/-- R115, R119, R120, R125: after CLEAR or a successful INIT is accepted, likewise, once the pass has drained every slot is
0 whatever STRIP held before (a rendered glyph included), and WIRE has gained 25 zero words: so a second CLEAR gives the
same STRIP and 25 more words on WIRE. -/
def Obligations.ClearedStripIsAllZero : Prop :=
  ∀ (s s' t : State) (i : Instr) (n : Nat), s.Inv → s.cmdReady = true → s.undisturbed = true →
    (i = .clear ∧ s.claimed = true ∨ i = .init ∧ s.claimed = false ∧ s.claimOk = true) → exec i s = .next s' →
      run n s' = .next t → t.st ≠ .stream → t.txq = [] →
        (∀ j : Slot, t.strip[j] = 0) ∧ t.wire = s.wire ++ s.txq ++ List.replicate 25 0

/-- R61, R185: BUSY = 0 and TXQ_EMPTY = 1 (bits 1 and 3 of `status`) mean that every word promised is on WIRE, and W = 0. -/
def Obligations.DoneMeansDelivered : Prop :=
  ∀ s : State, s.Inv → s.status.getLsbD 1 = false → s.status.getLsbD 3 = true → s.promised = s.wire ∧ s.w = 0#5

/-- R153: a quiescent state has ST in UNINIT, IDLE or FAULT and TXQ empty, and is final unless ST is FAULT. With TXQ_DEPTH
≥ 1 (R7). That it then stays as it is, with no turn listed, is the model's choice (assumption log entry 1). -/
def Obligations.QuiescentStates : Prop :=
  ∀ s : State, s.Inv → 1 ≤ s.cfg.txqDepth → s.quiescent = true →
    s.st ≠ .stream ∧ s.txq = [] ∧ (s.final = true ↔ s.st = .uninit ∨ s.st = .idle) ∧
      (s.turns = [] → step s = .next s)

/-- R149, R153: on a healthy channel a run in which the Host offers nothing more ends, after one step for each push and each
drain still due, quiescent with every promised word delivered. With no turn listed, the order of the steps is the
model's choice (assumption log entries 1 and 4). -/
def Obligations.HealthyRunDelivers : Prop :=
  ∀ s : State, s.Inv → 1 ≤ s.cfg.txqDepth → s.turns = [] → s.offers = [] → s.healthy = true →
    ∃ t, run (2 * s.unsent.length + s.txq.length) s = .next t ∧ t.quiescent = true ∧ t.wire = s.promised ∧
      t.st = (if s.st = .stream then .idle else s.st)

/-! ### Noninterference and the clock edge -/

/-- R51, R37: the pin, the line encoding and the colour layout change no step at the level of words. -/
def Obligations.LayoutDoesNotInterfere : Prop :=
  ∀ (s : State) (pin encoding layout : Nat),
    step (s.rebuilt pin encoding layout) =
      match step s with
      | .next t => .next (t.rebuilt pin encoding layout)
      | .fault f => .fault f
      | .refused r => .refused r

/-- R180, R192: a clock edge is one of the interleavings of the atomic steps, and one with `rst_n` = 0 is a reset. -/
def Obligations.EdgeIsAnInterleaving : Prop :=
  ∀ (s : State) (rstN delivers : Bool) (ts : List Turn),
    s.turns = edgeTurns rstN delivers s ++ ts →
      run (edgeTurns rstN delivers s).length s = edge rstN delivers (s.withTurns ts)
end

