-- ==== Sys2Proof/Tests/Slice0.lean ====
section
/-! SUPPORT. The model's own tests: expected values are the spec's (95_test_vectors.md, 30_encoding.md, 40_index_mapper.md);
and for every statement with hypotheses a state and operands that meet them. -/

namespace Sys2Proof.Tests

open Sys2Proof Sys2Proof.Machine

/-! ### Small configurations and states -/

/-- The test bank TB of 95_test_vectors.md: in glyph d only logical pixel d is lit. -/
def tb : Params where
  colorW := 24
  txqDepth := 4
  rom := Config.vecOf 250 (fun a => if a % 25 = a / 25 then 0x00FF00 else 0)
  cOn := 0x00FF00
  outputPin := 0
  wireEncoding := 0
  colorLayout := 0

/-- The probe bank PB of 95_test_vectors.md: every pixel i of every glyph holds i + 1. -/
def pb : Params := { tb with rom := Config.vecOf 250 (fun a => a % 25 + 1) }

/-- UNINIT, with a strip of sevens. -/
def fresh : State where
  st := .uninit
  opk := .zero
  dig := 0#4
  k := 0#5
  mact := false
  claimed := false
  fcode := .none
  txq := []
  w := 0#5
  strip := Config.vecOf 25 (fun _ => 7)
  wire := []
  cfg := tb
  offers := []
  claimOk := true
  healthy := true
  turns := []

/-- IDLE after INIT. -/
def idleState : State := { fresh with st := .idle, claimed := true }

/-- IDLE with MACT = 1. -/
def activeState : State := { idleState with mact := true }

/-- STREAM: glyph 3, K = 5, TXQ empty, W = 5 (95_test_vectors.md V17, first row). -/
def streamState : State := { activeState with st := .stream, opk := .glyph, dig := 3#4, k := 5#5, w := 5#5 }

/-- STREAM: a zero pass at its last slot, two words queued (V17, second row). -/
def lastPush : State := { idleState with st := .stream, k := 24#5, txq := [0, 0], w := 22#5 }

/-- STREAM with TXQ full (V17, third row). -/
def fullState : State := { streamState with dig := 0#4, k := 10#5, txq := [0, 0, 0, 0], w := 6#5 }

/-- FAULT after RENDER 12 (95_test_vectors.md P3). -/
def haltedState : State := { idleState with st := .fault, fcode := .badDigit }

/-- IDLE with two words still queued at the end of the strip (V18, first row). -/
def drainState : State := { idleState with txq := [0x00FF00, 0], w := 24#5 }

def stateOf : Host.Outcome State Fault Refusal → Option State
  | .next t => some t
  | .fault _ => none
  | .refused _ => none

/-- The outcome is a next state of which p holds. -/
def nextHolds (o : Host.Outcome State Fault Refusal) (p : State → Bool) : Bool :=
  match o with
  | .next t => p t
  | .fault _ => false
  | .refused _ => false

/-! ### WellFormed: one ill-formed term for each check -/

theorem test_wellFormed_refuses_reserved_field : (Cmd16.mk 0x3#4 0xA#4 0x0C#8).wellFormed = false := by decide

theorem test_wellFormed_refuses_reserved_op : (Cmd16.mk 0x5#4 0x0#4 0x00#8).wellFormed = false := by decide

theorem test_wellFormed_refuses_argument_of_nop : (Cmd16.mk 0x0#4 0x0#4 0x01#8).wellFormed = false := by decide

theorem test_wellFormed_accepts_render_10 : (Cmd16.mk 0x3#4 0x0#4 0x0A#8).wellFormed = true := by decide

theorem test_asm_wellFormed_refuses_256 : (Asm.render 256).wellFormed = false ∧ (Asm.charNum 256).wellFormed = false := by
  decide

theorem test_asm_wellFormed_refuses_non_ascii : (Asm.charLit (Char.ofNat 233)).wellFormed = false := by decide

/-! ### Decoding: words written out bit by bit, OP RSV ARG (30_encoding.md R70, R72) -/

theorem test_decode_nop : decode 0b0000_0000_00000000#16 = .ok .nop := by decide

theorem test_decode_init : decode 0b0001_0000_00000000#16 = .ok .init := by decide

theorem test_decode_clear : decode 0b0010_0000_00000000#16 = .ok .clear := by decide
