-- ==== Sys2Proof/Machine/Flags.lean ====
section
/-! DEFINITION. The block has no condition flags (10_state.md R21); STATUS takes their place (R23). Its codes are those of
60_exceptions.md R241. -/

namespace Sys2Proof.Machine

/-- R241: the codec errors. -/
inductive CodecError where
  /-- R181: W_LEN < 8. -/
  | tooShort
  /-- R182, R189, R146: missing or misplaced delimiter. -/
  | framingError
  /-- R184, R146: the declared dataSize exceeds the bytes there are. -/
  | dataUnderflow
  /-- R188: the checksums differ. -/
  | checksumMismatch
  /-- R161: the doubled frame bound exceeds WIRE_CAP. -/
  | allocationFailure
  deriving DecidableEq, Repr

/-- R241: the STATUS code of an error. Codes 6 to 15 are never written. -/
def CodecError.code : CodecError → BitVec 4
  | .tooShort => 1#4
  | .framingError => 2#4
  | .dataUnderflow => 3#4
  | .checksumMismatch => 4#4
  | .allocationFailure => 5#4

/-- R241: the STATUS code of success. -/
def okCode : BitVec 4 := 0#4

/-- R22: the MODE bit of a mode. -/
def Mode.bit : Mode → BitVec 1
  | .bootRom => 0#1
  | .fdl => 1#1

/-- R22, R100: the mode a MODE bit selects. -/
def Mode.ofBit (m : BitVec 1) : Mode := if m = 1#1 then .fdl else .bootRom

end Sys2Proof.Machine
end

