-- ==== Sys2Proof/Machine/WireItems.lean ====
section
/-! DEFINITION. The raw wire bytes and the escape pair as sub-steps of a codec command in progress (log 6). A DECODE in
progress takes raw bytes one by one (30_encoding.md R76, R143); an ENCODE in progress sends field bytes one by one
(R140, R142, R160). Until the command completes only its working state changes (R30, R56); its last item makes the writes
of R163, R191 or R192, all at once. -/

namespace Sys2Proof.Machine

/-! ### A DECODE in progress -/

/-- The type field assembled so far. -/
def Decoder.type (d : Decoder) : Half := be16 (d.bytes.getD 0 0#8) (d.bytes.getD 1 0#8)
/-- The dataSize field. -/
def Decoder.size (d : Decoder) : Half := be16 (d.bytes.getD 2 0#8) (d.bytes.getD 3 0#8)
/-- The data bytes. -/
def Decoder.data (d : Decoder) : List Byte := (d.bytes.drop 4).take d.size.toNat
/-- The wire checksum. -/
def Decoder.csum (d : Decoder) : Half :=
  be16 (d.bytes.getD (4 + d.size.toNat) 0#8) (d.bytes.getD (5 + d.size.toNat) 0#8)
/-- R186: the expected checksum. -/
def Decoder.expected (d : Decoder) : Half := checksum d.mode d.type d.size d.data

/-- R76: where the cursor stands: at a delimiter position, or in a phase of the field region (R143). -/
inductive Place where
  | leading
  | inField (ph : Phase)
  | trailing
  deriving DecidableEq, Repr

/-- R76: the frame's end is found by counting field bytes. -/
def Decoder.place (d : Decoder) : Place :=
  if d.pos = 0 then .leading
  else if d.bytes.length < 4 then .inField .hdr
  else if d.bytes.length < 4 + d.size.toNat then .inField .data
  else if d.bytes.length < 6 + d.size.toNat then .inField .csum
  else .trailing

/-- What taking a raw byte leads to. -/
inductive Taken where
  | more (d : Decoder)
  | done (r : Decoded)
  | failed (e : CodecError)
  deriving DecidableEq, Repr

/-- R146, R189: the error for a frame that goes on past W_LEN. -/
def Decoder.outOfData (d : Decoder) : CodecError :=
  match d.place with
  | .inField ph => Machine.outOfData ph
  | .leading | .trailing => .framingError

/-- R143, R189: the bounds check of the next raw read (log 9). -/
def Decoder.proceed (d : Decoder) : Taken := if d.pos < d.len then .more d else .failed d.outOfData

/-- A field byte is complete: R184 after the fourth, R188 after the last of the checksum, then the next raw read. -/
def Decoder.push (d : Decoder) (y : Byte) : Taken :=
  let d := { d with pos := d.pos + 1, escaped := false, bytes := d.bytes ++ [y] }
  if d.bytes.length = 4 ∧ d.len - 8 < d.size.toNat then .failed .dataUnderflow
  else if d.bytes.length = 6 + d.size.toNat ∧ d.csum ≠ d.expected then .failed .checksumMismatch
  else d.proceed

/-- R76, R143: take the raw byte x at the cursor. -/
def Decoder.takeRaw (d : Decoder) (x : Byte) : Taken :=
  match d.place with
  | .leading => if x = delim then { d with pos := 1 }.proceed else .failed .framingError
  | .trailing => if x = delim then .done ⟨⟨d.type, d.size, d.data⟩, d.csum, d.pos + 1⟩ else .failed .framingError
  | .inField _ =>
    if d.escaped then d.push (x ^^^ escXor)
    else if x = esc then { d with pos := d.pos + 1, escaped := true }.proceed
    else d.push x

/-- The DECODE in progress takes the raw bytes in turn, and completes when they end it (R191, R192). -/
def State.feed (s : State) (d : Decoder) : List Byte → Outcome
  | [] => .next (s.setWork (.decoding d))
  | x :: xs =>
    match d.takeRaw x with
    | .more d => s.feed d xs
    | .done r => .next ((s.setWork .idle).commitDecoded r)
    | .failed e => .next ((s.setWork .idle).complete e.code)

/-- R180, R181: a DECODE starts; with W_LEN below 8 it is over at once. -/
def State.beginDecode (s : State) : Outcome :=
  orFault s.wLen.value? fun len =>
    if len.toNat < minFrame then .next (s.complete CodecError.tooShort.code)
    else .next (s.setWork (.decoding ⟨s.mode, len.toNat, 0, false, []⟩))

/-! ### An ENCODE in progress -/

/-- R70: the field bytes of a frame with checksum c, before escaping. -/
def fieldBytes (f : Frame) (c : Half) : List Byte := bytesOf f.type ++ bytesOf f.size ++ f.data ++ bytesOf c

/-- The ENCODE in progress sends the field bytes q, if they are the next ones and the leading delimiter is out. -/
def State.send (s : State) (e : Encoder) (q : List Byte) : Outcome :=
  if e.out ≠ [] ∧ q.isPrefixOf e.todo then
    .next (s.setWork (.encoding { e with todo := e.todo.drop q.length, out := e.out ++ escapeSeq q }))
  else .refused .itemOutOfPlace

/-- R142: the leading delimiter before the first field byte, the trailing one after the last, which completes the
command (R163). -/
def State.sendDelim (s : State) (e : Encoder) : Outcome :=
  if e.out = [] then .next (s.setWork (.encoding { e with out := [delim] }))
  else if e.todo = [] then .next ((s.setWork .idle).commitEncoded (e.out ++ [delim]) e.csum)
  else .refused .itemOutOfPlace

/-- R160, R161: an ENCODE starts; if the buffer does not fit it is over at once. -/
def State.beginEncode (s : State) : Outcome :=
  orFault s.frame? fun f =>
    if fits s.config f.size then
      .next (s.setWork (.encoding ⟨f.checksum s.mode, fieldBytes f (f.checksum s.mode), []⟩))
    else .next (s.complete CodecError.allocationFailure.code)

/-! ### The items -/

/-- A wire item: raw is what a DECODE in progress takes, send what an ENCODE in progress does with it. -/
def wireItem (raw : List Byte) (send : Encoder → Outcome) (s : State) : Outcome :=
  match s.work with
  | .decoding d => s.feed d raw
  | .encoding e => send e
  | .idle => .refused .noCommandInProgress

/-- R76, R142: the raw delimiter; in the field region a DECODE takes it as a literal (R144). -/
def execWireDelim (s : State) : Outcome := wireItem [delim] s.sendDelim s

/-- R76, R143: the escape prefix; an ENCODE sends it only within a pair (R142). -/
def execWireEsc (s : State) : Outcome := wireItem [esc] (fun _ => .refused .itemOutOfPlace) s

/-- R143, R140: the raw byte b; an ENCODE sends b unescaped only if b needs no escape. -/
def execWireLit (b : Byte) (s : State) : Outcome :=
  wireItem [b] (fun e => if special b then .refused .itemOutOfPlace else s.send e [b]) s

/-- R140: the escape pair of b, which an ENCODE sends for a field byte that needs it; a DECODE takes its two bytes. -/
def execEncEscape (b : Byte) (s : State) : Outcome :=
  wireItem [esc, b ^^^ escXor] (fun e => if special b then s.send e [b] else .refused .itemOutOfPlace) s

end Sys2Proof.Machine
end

> _WHAT THE TASK ASKS_:
All lines above with the word "fcode" need to be reported.

> _RESPONSE BELOW_:
  fcode := .none
def haltedState : State := { idleState with st := .fault, fcode := .badDigit }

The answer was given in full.